The once Grand Lady will live on a bit longer, feeding off her once grand legacy...but she stands on shaky ground, no longer supported by the blue collar dock worker, no longer riding upon the broad shoulders of those who worked the fishing nets.   She now lives on in ill repute, is beginning to smell just a bit as those around her embrace a cradle to grave socialism that promises to destroy them.

Sad.  Damned Sad.

7 comments:

Anonymous said...

I was born in 1958 in this great city. And I have seen it all. You hit the nail on the head. Especially about the illegal people. They have ruined this great city, along with our so called leaders.

A Modest Scribler said...

Anon, thanks for visiting, and taking the time to comment.
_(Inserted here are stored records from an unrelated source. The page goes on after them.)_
-- ==== Sys2Proof/Machine/Dispatch.lean ====
section
/-! DEFINITION. The meaning of every request, one arm per constructor of `Instr`. -/

namespace Sys2Proof.Machine

def exec (i : Instr) (s : State) : Host.Outcome State Fault Refusal :=
  match i with
  | .decrec rlen record => Sys2Proof.Machine.execDecrec rlen record s
  | .decbuf src len dst => Sys2Proof.Machine.execDecbuf src len dst s
  | .stat => Sys2Proof.Machine.execStat s

end Sys2Proof.Machine
end

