-- ==== Sys2Proof/Laws/State.lean ====
section
/-! SUPPORT. One lemma per field per update of State, so that no proof unfolds a record update. -/

namespace Sys2Proof.Machine

section Respond
variable (ws : Packet) (s : State)

@[simp] theorem respond_err : (respond ws s).err = s.err := rfl
@[simp] theorem respond_ibuf : (respond ws s).ibuf = s.ibuf := rfl
@[simp] theorem respond_obuf : (respond ws s).obuf = s.obuf := rfl
@[simp] theorem respond_ibufBytes : (respond ws s).ibufBytes = s.ibufBytes := rfl
@[simp] theorem respond_obufEntries : (respond ws s).obufEntries = s.obufEntries := rfl
@[simp] theorem respond_pending : (respond ws s).pending = s.pending := rfl
@[simp] theorem respond_responses : (respond ws s).responses = s.responses ++ [ws] := rfl
@[simp] theorem respond_readouts : (respond ws s).readouts = s.readouts := rfl

@[simp] theorem answer_err : (answer ws s).err = s.err := rfl
@[simp] theorem answer_ibuf : (answer ws s).ibuf = s.ibuf := rfl
@[simp] theorem answer_obuf : (answer ws s).obuf = s.obuf := rfl
@[simp] theorem answer_ibufBytes : (answer ws s).ibufBytes = s.ibufBytes := rfl
@[simp] theorem answer_obufEntries : (answer ws s).obufEntries = s.obufEntries := rfl
@[simp] theorem answer_pending : (answer ws s).pending = s.pending := rfl
@[simp] theorem answer_responses : (answer ws s).responses = s.responses ++ [statusWord s :: ws] := rfl
@[simp] theorem answer_readouts : (answer ws s).readouts = s.readouts := rfl

end Respond

section SetObuf
variable (m : List (Nat × Entry)) (s : State)

@[simp] theorem setObuf_err : (setObuf m s).err = s.err := rfl
@[simp] theorem setObuf_ibuf : (setObuf m s).ibuf = s.ibuf := rfl
@[simp] theorem setObuf_obuf : (setObuf m s).obuf = m := rfl
@[simp] theorem setObuf_ibufBytes : (setObuf m s).ibufBytes = s.ibufBytes := rfl
@[simp] theorem setObuf_obufEntries : (setObuf m s).obufEntries = s.obufEntries := rfl
@[simp] theorem setObuf_pending : (setObuf m s).pending = s.pending := rfl
@[simp] theorem setObuf_responses : (setObuf m s).responses = s.responses := rfl
@[simp] theorem setObuf_readouts : (setObuf m s).readouts = s.readouts := rfl
@[simp] theorem setObuf_status : statusWord (setObuf m s) = statusWord s := rfl

end SetObuf

section Raise
variable (e : Cause) (s : State)

@[simp] theorem raise_err : (raise e s).err = causeCode e := rfl
@[simp] theorem raise_ibuf : (raise e s).ibuf = s.ibuf := rfl
@[simp] theorem raise_obuf : (raise e s).obuf = s.obuf := rfl
@[simp] theorem raise_ibufBytes : (raise e s).ibufBytes = s.ibufBytes := rfl
@[simp] theorem raise_obufEntries : (raise e s).obufEntries = s.obufEntries := rfl
@[simp] theorem raise_pending : (raise e s).pending = s.pending := rfl
@[simp] theorem raise_responses : (raise e s).responses = s.responses ++ [[(causeCode e).setWidth 32]] := rfl
@[simp] theorem raise_readouts : (raise e s).readouts = s.readouts := rfl

end Raise

section Reset
variable (s : State)

@[simp] theorem resetCfd_err : (resetCfd s).err = 0#4 := rfl
@[simp] theorem resetCfd_ibuf : (resetCfd s).ibuf = [] := rfl
@[simp] theorem resetCfd_obuf : (resetCfd s).obuf = [] := rfl
@[simp] theorem resetCfd_ibufBytes : (resetCfd s).ibufBytes = s.ibufBytes := rfl
@[simp] theorem resetCfd_obufEntries : (resetCfd s).obufEntries = s.obufEntries := rfl
@[simp] theorem resetCfd_pending : (resetCfd s).pending = s.pending := rfl
@[simp] theorem resetCfd_responses : (resetCfd s).responses = s.responses := rfl
@[simp] theorem resetCfd_readouts : (resetCfd s).readouts = s.readouts := rfl

end Reset

@[simp] theorem sendNext_pending (p : Packet) (s : State) :
    (sendNext p s).pending = .request p :: s.pending := rfl

end Sys2Proof.Machine
end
Not long ago I read a profile of Nancy Pelosi, written by her. She is apparently so militantly liberal and left wing that, in the 70's, when contemplating the purchase of a home that she and her husband both admired, refused to buy the home because it had once been owned by a Republican who had served on Nixon's election campaign.

Sadly, she's not the only liberal nut job; you have thousands of them running city, county and state government. Thus, the "brownshirt" legislation that always seems to punish law abiding tax payers and reward those who are lazy and slothful.

My condolences.

Sfj said...

I came to this town in the mid-sixties, I wild-eyed idealist courting the Turn On, Tune In and Drop Out sub-culture.
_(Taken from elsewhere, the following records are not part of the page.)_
-- ==== Sys2Proof/Laws/PerInstr.lean ====
section
/-! SUPPORT. Statements about every request as syntax, made per constructor of `Instr`. -/

namespace Sys2Proof.Laws

/-- The packet of a request is well-formed (30_encoding.md R66). -/
def EncodeWellFormed.Statement (i : Instr) : Prop := Packet.wellFormed (encode i) = true

theorem EncodeWellFormed.decrec (rlen : BitVec 3) (record : Word) :
    EncodeWellFormed.Statement (.decrec rlen record) := by
  have h1 : (headerOf rlen 1#4).extractLsb' 0 4 = 1#4 := headerOp_of rlen 1#4
  have h2 : (headerOf rlen 1#4).extractLsb' 7 25 = 0#25 := headerRsv_of rlen 1#4
  simp [EncodeWellFormed.Statement, encode, Packet.wellFormed, Packet.hasHeader, headerOpKnown,
    Packet.lengthFitsOp, headerWords, headerReservedClear, h1, h2]

theorem EncodeWellFormed.decbuf (src len dst : Word) : EncodeWellFormed.Statement (.decbuf src len dst) := rfl

theorem EncodeWellFormed.stat : EncodeWellFormed.Statement .stat := rfl

end Sys2Proof.Laws
end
It was fun while it lasted. However, I stayed and courted the opposite side just as enthusiastically.

I still love San Francisco. I don't own a snow shovel or an air conditioner.

Yes, the extreme liberals have ruined the greatness that once was.

A Modest Scribler said...

Sfj, yeah, I was 18 when I visited during the Sumer of Love; everything was cool for an eighteen year old that is enamored by free love and protesting the oldsters, but, like you, I grew up. I started raising a family, paying taxes, and monitoring those who I was supporting with my taxes...and not liking it one bit. San Francisco and other California liberals seemed to never have grown up.

David said...

I can attest to this. My dad was in the navy during the eighties and said San Francisco was one of the most beautiful cities on Earth. He took our family there last year and I really liked the Palace of Fine Arts. He was sad that it had become overrun with homeless though and said if he were mayor he'd just round them all up into shelters.

A Modest Scribler said...

Thanks for sharing, David.

Ken said...

Having lived here all my life alot of first took place in SF. Can't talk about some of those here, but can assure you they were all beautiful memories. I am so sad to see it today. My old mother came back from a day trip to report that naked men came into a restaurant they went to. The Mission district, once a great place is just the shits, run over with bums and illegals all looking at you with threatening glares. I just hate the leadership in this state. I see it is now the third least free state in the nation and probably the first most undesirable by real Americans. Good bye San Fran and See Ya Kali. My home sent to the shit pile thank you democrat party.